Она почувствовала, что невидимое в темноте лицо склонилось к ней, приблизилось. Острая радость предвкушения буквально пронзила все тело. Она жаждала поцелуя, как глотка дурманящего напитка, способного мгновенно рассеять все страхи, снять с нее вину за две смерти сразу, доставить наслаждение и радость. Но ссора была слишком свежа в памяти, жестокие слова помнились слишком болезненно, поэтому, когда губы коснулись ее рта и слегка ущипнули припухшую от слез нижнюю губу, Сэйбл резко отодвинулась. Отстранив обнимающие руки, она потянула край одеяла вверх, укрывшись до подбородка.

— Спасибо, что разбудили. Спокойной ночи! — прошептала она, повозилась на еще не остывшем ложе из веток и повернулась к Хантеру спиной.

Поначалу ошарашенный этим неожиданным отпором, Хантер скоро сообразил, в чем дело. Все еще дуется, подумал он не без горького ехидства, разглядывая укрытую одеялом напряженную спину. Подумаешь! Разве он сказал хоть одно слово, которое не было полностью справедливым? Эта женщина — ходячая ложь! Вот и пусть смотрит свои кошмары или не спит всю ночь, чтобы не видеть снов.

Тем не менее он остался поблизости от Сэйбл, прислушиваясь к ее дыханию и втайне надеясь, что его помощь понадобится снова. Это были первые минуты близости с момента, когда они повернули к форту Макферсон. Хантер вспоминал о минувших четырех днях, как о самых долгих в своей жизни. Неужели бывает так, думал он, потирая колючий от щетины подбородок, чтобы человек был все время рядом, но ты все равно скучал по нему, словно он за тысячу миль?

Что же делать? Затеять новую ссору, просто чтобы услышать ее голос при свете дня? Но что хорошего это даст?

Если бы только можно было изменить прошлое, перечеркнуть жизнь, которую он вел до сих пор! Тогда их отношения могли бы стать совсем иными, совсем.

«Ложись спать, Хантер Мак-Кракен.

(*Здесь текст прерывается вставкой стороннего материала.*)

theorem test_meets_DescriptorsMoveData :
    (∃ (s : State) (c : ChanId) (x : Chan) (h : HostRead) (l : List Byte), x = getChan c s ∧ (x.phase = .reading ∧ dmaCur c s % 32 = 0 ∧ ptrOk c (dmaCur c s) 32 s = true ∧ ptrWaits (dmaCur c s) 32 s = false) ∧ (∀ w, hostLine w s = none) ∧ (ptrHbm (dmaCur c s) = true ∧ (readBytes 4 (ptrAddr (dmaCur c s)) 32 s).1 = (l, false) ∨ ptrHbm (dmaCur c s) = false ∧ s.pwr.linkUp = true ∧ h = .data l ∧ 32 ≤ l.length)) ∧
    (∃ (s : State) (c : ChanId) (x : Chan) (h : HostRead) (l : List Byte), x = getChan c s ∧ (x.phase = .reading ∧ dmaCur c s % 32 = 0 ∧ ptrOk c (dmaCur c s) 32 s = true ∧ ptrWaits (dmaCur c s) 32 s = false) ∧ (∀ w, hostLine w s = none) ∧ (ptrHbm (dmaCur c s) = true ∧ (readBytes 4 (ptrAddr (dmaCur c s)) 32 s).1 = (l, false) ∨ ptrHbm (dmaCur c s) = false ∧ s.pwr.linkUp = true ∧ h = .data l ∧ 32 ≤ l.length)) ∧
    (∃ (s : State) (c : ChanId) (x : Chan) (i : Instr) (h : HostRead) (n : Nat) (d : Nat) (u : State) (l : List (Byte × Bool)), x = getChan c s ∧ (i = .copy c h ∧ running c 0 s = true ∨ i = .fill c h ∧ running c 1 s = true ∨ i = .toPool c h ∧ running c 2 s = true ∨ i = .fromPool c h ∧ running c 3 s = true) ∧ (opCheck c s = 0 ∧ (i = .toPool c h → x.buf ≠ 0 ∧ linkHeld [descSrc x.desc] s = false) ∧ n = turnBytes c s ∧ n ≠ 0 ∧ linkHeld (movePtrs c s) s = false ∧ (∀ q ∈ movePtrs c s, ptrWaits q n s = false) ∧ d = (moveEnds c s).2 + x.moved ∧ (if i = .fill c h then (some ((patternBytes (descSrc x.desc) x.moved n).map (·, false)), s) else ptrRead c ((moveEnds c s).1 + x.moved) n h s) = (some l, u) ∧ (ptrHbm (moveEnds c s).2 = true ∨ hostError h = false)) ∧ Canonical s) ∧
    (∃ (s : State) (c : ChanId) (x : Chan) (i : Instr) (h : HostRead) (n : Nat) (d : Nat) (u : State) (l : List (Byte × Bool)), x = getChan c s ∧ (i = .copy c h ∧ running c 0 s = true ∨ i = .fill c h ∧ running c 1 s = true ∨ i = .toPool c h ∧ running c 2 s = true ∨ i = .fromPool c h ∧ running c 3 s = true) ∧ (opCheck c s = 0 ∧ (i = .toPool c h → x.buf ≠ 0 ∧ linkHeld [descSrc x.desc] s = false) ∧ n = turnBytes c s ∧ n ≠ 0 ∧ linkHeld (movePtrs c s) s = false ∧ (∀ q ∈ movePtrs c s, ptrWaits q n s = false) ∧ d = (moveEnds c s).2 + x.moved ∧ (if i = .fill c h then (some ((patternBytes (descSrc x.desc) x.moved n).map (·, false)), s) else ptrRead c ((moveEnds c s).1 + x.moved) n h s) = (some l, u) ∧ (ptrHbm (moveEnds c s).2 = true ∨ hostError h = false)) ∧ Canonical s) ∧
    (∃ (s : State) (c : ChanId) (x : Chan) (i : Instr) (h : HostRead), x = getChan c s ∧ (i = .copy c h ∧ running c 0 s = true ∨ i = .fill c h ∧ running c 1 s = true ∨ i = .toPool c h ∧ running c 2 s = true ∨ i = .fromPool c h ∧ running c 3 s = true) ∧ opCheck c s ≠ 0) ∧
    (∃ (s : State) (c : ChanId) (x : Chan) (i : Instr) (h : HostRead), x = getChan c s ∧ (i = .copy c h ∧ running c 0 s = true ∨ i = .fill c h ∧ running c 1 s = true ∨ i = .toPool c h ∧ running c 2 s = true ∨ i = .fromPool c h ∧ running c 3 s = true) ∧ opCheck c s ≠ 0) ∧
    (∃ (s : State) (c : ChanId) (x : Chan) (h : HostRead) (n : Nat) (m : Nat) (l : List Nat), x = getChan c s ∧ running c 2 s = true ∧ opCheck c s = 0 ∧ x.buf = 0 ∧ linkHeld [descSrc x.desc] s = false ∧ allocCode (toPoolPool x.desc) (1024 + c) (toPoolOwner c x.desc) s = 0 ∧ poolHeld (toPoolPool x.desc) s < waitLevel (toPoolPool x.desc) s ∧ getHead (toPoolPool x.desc) s = n :: m :: l) ∧
    (∃ (s : State) (c : ChanId) (x : Chan) (h : HostRead), x = getChan c s ∧ (x.phase = .moved ∧ linkHeld (dmaCur c s :: flushes c s) s = false ∧ ptrWaits (dmaCur c s) 8 s = false ∧ (descOp x.desc = 3 → descSrc x.desc / 2 ^ 62 % 2 = 0) ∧ dmaCur c s % 32 = 0 ∧ hostLine (ptrAddr (dmaCur c s) / 64) s = none ∧ (ptrHbm (dmaCur c s) = true ∧ flushes c s = [] ∨ hostError h = false)) ∧ Canonical s) ∧
    (∃ (s : State) (c : ChanId) (x : Chan) (h : HostRead), x = getChan c s ∧ (x.phase = .moved ∧ linkHeld (dmaCur c s :: flushes c s) s = false ∧ ptrWaits (dmaCur c s) 8 s = false ∧ (descOp x.desc = 3 → descSrc x.desc / 2 ^ 62 % 2 = 0) ∧ dmaCur c s % 32 = 0 ∧ hostLine (ptrAddr (dmaCur c s) / 64) s = none ∧ (ptrHbm (dmaCur c s) = true ∧ flushes c s = [] ∨ hostError h = false)) ∧ Canonical s) :=
  ⟨⟨(setChan 63 { Chan.init with phase := .reading } (fput (Reg.dmaStatus 63) DmaStatus.dmaState 2 (up 3))), 63, (getChan 63 (setChan 63 { Chan.init with phase := .reading } (fput (Reg.dmaStatus 63) DmaStatus.dmaState 2 (up 3)))), (.data ((List.replicate 28 0#8) ++ [1#8, 0#8, 0#8, 0x81#8])), (List.replicate 28 0#8) ++ [1#8, 0#8, 0#8, 0x81#8], rfl, by decide +kernel, noLine (by decide +kernel), by decide +kernel⟩,
   ⟨(setChan 63 { Chan.init with phase := .reading } (fput (Reg.dmaStatus 63) DmaStatus.dmaState 2 (wr (Reg.dmaCurHi 63) 0x80000000#32 (writeBytes 0 (List.replicate 64 0#8) false (composed 2 (up 3)))))), 63, (getChan 63 (setChan 63 { Chan.init with phase := .reading } (fput (Reg.dmaStatus 63) DmaStatus.dmaState 2 (wr (Reg.dmaCurHi 63) 0x80000000#32 (writeBytes 0 (List.replicate 64 0#8) false (composed 2 (up 3))))))), .error, (List.replicate 32 0#8), rfl, by decide +kernel, noLine (by decide +kernel), by decide +kernel⟩,
   ⟨(channelAt 63 .ready [0x80000064#32, 0#32, 0x10#32, 0x80000000#32, 0x200005#32, 0x80000000#32, 0#32, 0#32] (writeBytes 0 (List.replicate 128 7#8) false (composed 2 (up 3)))), 63, (getChan 63 (channelAt 63 .ready [0x80000064#32, 0#32, 0x10#32, 0x80000000#32, 0x200005#32, 0x80000000#32, 0#32, 0#32] (writeBytes 0 (List.replicate 128 7#8) false (composed 2 (up 3))))), (.copy 63 .error), (.error), 100, (2 ^ 63 + 0x200005), (if (.copy 63 .error : Instr) = .fill 63 (.error) then (some ((patternBytes (descSrc (getChan 63 (channelAt 63 .ready [0x80000064#32, 0#32, 0x10#32, 0x80000000#32, 0x200005#32, 0x80000000#32, 0#32, 0#32] (writeBytes 0 (List.replicate 128 7#8) false (composed 2 (up 3))))).desc) (getChan 63 (channelAt 63 .ready [0x80000064#32, 0#32, 0x10#32, 0x80000000#32, 0x200005#32, 0x80000000#32, 0#32, 0#32] (writeBytes 0 (List.replicate 128 7#8) false (composed 2 (up 3))))).moved 100).map (·, false)), (channelAt 63 .ready [0x80000064#32, 0#32, 0x10#32, 0x80000000#32, 0x200005#32, 0x80000000#32, 0#32, 0#32] (writeBytes 0 (List.replicate 128 7#8) false (composed 2 (up 3))))) else ptrRead 63 ((moveEnds 63 (channelAt 63 .ready [0x80000064#32, 0#32, 0x10#32, 0x80000000#32, 0x200005#32, 0x80000000#32, 0#32, 0#32] (writeBytes 0 (List.replicate 128 7#8) false (composed 2 (up 3))))).1 + (getChan 63 (channelAt 63 .ready [0x80000064#32, 0#32, 0x10#32, 0x80000000#32, 0x200005#32, 0x80000000#32, 0#32, 0#32] (writeBytes 0 (List.replicate 128 7#8) false (composed 2 (up 3))))).moved) 100 (.error) (channelAt 63 .ready [0x80000064#32, 0#32, 0x10#32, 0x80000000#32, 0x200005#32, 0x80000000#32, 0#32, 0#32] (writeBytes 0 (List.replicate 128 7#8) false (composed 2 (up 3))))).2, ((if (.copy 63 .error : Instr) = .fill 63 (.error) then (some ((patternBytes (descSrc (getChan 63 (channelAt 63 .ready [0x80000064#32, 0#32, 0x10#32, 0x80000000#32, 0x200005#32, 0x80000000#32, 0#32, 0#32] (writeBytes 0 (List.replicate 128 7#8) false (composed 2 (up 3))))).desc) (getChan 63 (channelAt 63 .ready [0x80000064#32, 0#32, 0x10#32, 0x80000000#32, 0x200005#32, 0x80000000#32, 0#32, 0#32] (writeBytes 0 (List.replicate 128 7#8) false (composed 2 (up 3))))).moved 100).map (·, false)), (channelAt 63 .ready [0x80000064#32, 0#32, 0x10#32, 0x80000000#32, 0x200005#32, 0x80000000#32, 0#32, 0#32] (writeBytes 0 (List.replicate 128 7#8) false (composed 2 (up 3))))) else ptrRead 63 ((moveEnds 63 (channelAt 63 .ready [0x80000064#32, 0#32, 0x10#32, 0x80000000#32, 0x200005#32, 0x80000000#32, 0#32, 0#32] (writeBytes 0 (List.replicate 128 7#8) false (composed 2 (up 3))))).1 + (getChan 63 (channelAt 63 .ready [0x80000064#32, 0#32, 0x10#32, 0x80000000#32, 0x200005#32, 0x80000000#32, 0#32, 0#32] (writeBytes 0 (List.replicate 128 7#8) false (composed 2 (up 3))))).moved) 100 (.error) (channelAt 63 .ready [0x80000064#32, 0#32, 0x10#32, 0x80000000#32, 0x200005#32, 0x80000000#32, 0#32, 0#32] (writeBytes 0 (List.replicate 128 7#8) false (composed 2 (up 3))))).1).getD [], rfl, .inl ⟨rfl, by decide +kernel⟩, by decide +kernel, ⟨by decide +kernel, by decide +kernel⟩⟩,
   ⟨(channelAt 63 .ready [0x81000080#32, 0#32, 0x11223344#32, 0x55667788#32, 0x40#32, 0x80000000#32, 0#32, 0#32] (composed 2 (up 3))), 63, (getChan 63 (channelAt 63 .ready [0x81000080#32, 0#32, 0x11223344#32, 0x55667788#32, 0x40#32, 0x80000000#32, 0#32, 0#32] (composed 2 (up 3)))), (.fill 63 .error), (.error), 128, (2 ^ 63 + 0x40), (if (.fill 63 .error : Instr) = .fill 63 (.error) then (some ((patternBytes (descSrc (getChan 63 (channelAt 63 .ready [0x81000080#32, 0#32, 0x11223344#32, 0x55667788#32, 0x40#32, 0x80000000#32, 0#32, 0#32] (composed 2 (up 3)))).desc) (getChan 63 (channelAt 63 .ready [0x81000080#32, 0#32, 0x11223344#32, 0x55667788#32, 0x40#32, 0x80000000#32, 0#32, 0#32] (composed 2 (up 3)))).moved 128).map (·, false)), (channelAt 63 .ready [0x81000080#32, 0#32, 0x11223344#32, 0x55667788#32, 0x40#32, 0x80000000#32, 0#32, 0#32] (composed 2 (up 3)))) else ptrRead 63 ((moveEnds 63 (channelAt 63 .ready [0x81000080#32, 0#32, 0x11223344#32, 0x55667788#32, 0x40#32, 0x80000000#32, 0#32, 0#32] (composed 2 (up 3)))).1 + (getChan 63 (channelAt 63 .ready [0x81000080#32, 0#32, 0x11223344#32, 0x55667788#32, 0x40#32, 0x80000000#32, 0#32, 0#32] (composed 2 (up 3)))).moved) 128 (.error) (channelAt 63 .ready [0x81000080#32, 0#32, 0x11223344#32, 0x55667788#32, 0x40#32, 0x80000000#32, 0#32, 0#32] (composed 2 (up 3)))).2, ((if (.fill 63 .error : Instr) = .fill 63 (.error) then (some ((patternBytes (descSrc (getChan 63 (channelAt 63 .ready [0x81000080#32, 0#32, 0x11223344#32, 0x55667788#32, 0x40#32, 0x80000000#32, 0#32, 0#32] (composed 2 (up 3)))).desc) (getChan 63 (channelAt 63 .ready [0x81000080#32, 0#32, 0x11223344#32, 0x55667788#32, 0x40#32, 0x80000000#32, 0#32, 0#32] (composed 2 (up 3)))).moved 128).map (·, false)), (channelAt 63 .ready [0x81000080#32, 0#32, 0x11223344#32, 0x55667788#32, 0x40#32, 0x80000000#32, 0#32, 0#32] (composed 2 (up 3)))) else ptrRead 63 ((moveEnds 63 (channelAt 63 .ready [0x81000080#32, 0#32, 0x11223344#32, 0x55667788#32, 0x40#32, 0x80000000#32, 0#32, 0#32] (composed 2 (up 3)))).1 + (getChan 63 (channelAt 63 .ready [0x81000080#32, 0#32, 0x11223344#32, 0x55667788#32, 0x40#32, 0x80000000#32, 0#32, 0#32] (composed 2 (up 3)))).moved) 128 (.error) (channelAt 63 .ready [0x81000080#32, 0#32, 0x11223344#32, 0x55667788#32, 0x40#32, 0x80000000#32, 0#32, 0#32] (composed 2 (up 3)))).1).getD [], rfl, .inr (.inl ⟨rfl, by decide +kernel⟩), by decide +kernel, ⟨by decide +kernel, by decide +kernel⟩⟩,
   ⟨(channelAt 63 .ready [0x8100007f#32, 0#32, 0x11223344#32, 0x55667788#32, 0x40#32, 0x80000000#32, 0#32, 0#32] (composed 2 (up 3))), 63, (getChan 63 (channelAt 63 .ready [0x8100007f#32, 0#32, 0x11223344#32, 0x55667788#32, 0x40#32, 0x80000000#32, 0#32, 0#32] (composed 2 (up 3)))), (.fill 63 .error), .error, rfl, .inr (.inl ⟨rfl, by decide +kernel⟩), by decide +kernel⟩,
   ⟨(channelAt 63 .ready [0x80000080#32, 0#32, 0x0#32, 0x80000000#32, 0x3fffc0#32, 0x80000000#32, 0#32, 0#32] (composed 2 (up 3))), 63, (getChan 63 (channelAt 63 .ready [0x80000080#32, 0#32, 0x0#32, 0x80000000#32, 0x3fffc0#32, 0x80000000#32, 0#32, 0#32] (composed 2 (up 3)))), (.copy 63 .error), .error, rfl, .inl ⟨rfl, by decide +kernel⟩, by decide +kernel⟩,
   ⟨(channelAt 63 .ready [0x82000064#32, 0#32, 0x10#32, 0x80000000#32, 0x0#32, 0#32, 0#32, 0#32] (pooled 0 [0, 1, 2, 3] (up 3))), 63, (getChan 63 (channelAt 63 .ready [0x82000064#32, 0#32, 0x10#32, 0x80000000#32, 0x0#32, 0#32, 0#32, 0#32] (pooled 0 [0, 1, 2, 3] (up 3)))), .error, 0, 1, [2, 3], rfl, by decide +kernel⟩,
   ⟨(channelAt 63 .moved [0x80000080#32, 0#32, 0x0#32, 0x80000000#32, 0x40#32, 0x80000000#32, 0x60#32, 0x80000000#32] (wr (Reg.dmaCurHi 63) 0x80000000#32 (composed 2 (up 3)))), 63, (getChan 63 (channelAt 63 .moved [0x80000080#32, 0#32, 0x0#32, 0x80000000#32, 0x40#32, 0x80000000#32, 0x60#32, 0x80000000#32] (wr (Reg.dmaCurHi 63) 0x80000000#32 (composed 2 (up 3))))), .error, rfl, by decide +kernel, ⟨by decide +kernel, by decide +kernel⟩⟩,
   ⟨(channelAt 63 .moved [0x92000080#32, 0#32, 0x0#32, 0x80000000#32, 0x0#32, 0#32, 0x60#32, 0x80000000#32] (composed 2 (up 3))), 63, (getChan 63 (channelAt 63 .moved [0x92000080#32, 0#32, 0x0#32, 0x80000000#32, 0x0#32, 0#32, 0x60#32, 0x80000000#32] (composed 2 (up 3)))), (.data []), rfl, by decide +kernel, ⟨by decide +kernel, by decide +kernel⟩⟩⟩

Помни о том, что эта женщина — всего лишь эпизод в твоей жизни, а эпизоды рано или поздно кончаются».

Он забрался под одеяло и расслабился с тяжелым вздохом. О сне не могло быть и речи. Он потому и услышал крик Сэйбл, что давно лежал без сна. Кошмары случались не только у нее.

Ной Кирквуд сделал вид, что поправляет головной убор, при этом разглядывая пару, сидящую на лошади капитана Мак-Кракена. Женщина ехала на крупе, позади проводника, как и все предыдущие дни. Лейтенант был уверен, что у нее болит каждая мышца, но держалась она стоически. Несмотря на упорное молчание, было заметно, что она очень сердита. Делая им на привалах перевязку, она не поднимала глаз выше подбородков — не только капитана, но и его, из чего Ной сделал вывод, что на него тоже дуются. На свои синяки и ссадины она не обращала внимания, и это было искренно. Пару раз лейтенант открывал было рот, чтобы обратить на это ее внимание, но благоразумно придерживал язык. Он чувствовал, что подобная забота не будет принята благосклонно, и продолжал молча созерцать синяки на лице и шее женщины, с течением времени превратившиеся из черных в желто-зеленые.